FAQ – Going to Court
  • Will my Case Go to Court?

    We deal with every case on the basis that it may end up in Court – in reality cases don’t always go to court and usually settle beforehand. If the defendants Insurance Company has not offered enough or has made no offer on your case, then your case may go to court. However, if any offer has been made, you (the claimant) decide whether or not to accept it. Your Solicitor will give you advice in relation to accepting or rejecting the offer, but the ultimate decision is yours. If no offer is made, then this indicates that the other side is reasonably confident of defending the case.

  • Why would my Case go to Court?

    Cases go to court for two reasons, either the Defendant has not offered enough Compensation or the Defendant has made No offer. If an offer is made, then it is you who decides whether or not to accept the offer. Your Solicitor will provide advice in relation to any offer, but the ultimate decision is yours. If no offer is made, then this would indicate that the other side is reasonably confident of successfully defending the case. In such event your options will be clearly outlined to you.

  • What Happens if my Case does go to Court?

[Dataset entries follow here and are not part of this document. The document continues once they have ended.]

-- ==== Sys2Proof/Machine/Filters.lean ====
section
/-! DEFINITION. The window filter of detector inputs, visitor buttons and the STOP pin (R3, R4, R114, R154). -/

namespace Sys2Proof.Machine

/-- A contrary counted sample `x`: it opens the run at 0 with the time for its level, or advances it by 1 ms, and the
level changes when the window count reaches the time of the run (R4, log 17). -/
def Filter.contrary (time : Nat) (x : Bool) (f : Filter) : Filter :=
  let run := match f.run with
    | none => (0, time)
    | some (n, t) => (n + 1, t)
  if run.2 ≤ run.1 then { f with level := x, run := none } else { f with run := some run }

/-- One sample: it counts only if it equals the sample before it (R3); a counted sample equal to the reported level
closes the run (R4). -/
def Filter.sample (time : Nat) (x : Bool) (f : Filter) : Filter :=
  let g := { f with prev := x }
  if x = f.prev then
    let h := { g with counted := x }
    if x = f.level then { h with run := none } else h.contrary time x
  else g

/-- START sets the reported level to the most recent counted level and closes any run (R5). -/
def Filter.atStart (f : Filter) : Filter := { f with level := f.counted, run := none }

end Sys2Proof.Machine
end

    If your case does go to court, there is no reason for concern about appearing in court as your your solicitor will lead you through your evidence. You simply answer all questions to the best of your ability. And your legal team will be there to support you throughout the whole case. You are firstly examined by your own Barrister, following which, the Defendant’s Barrister will cross-examine and attempt to illicit details from you.  These questions may be favourable to the Defendant’s case. The Judge may also have questions.

  • 3 Tips For Going to Court
    1. When arriving for your case, it is important that you dress in a manner which shows proper respect to the Court.
    2. If being questioned in court, Try to avoid giving hasty or confused replies.
    3. If you are not sure of the answer to any question, you should say so, Your legal team are there to support you.
  • Do I need to bring a Witness to Court?

    After completion of your evidence, the evidence of any other witnesses is heard. This may include a Medical Practitioner. Their evidence is usually admitted as a Medical Report handed into the Judge. Other witnesses may include an engineer and any person who witnessed the event.

  • How does the Judge reach their Decision on Liability?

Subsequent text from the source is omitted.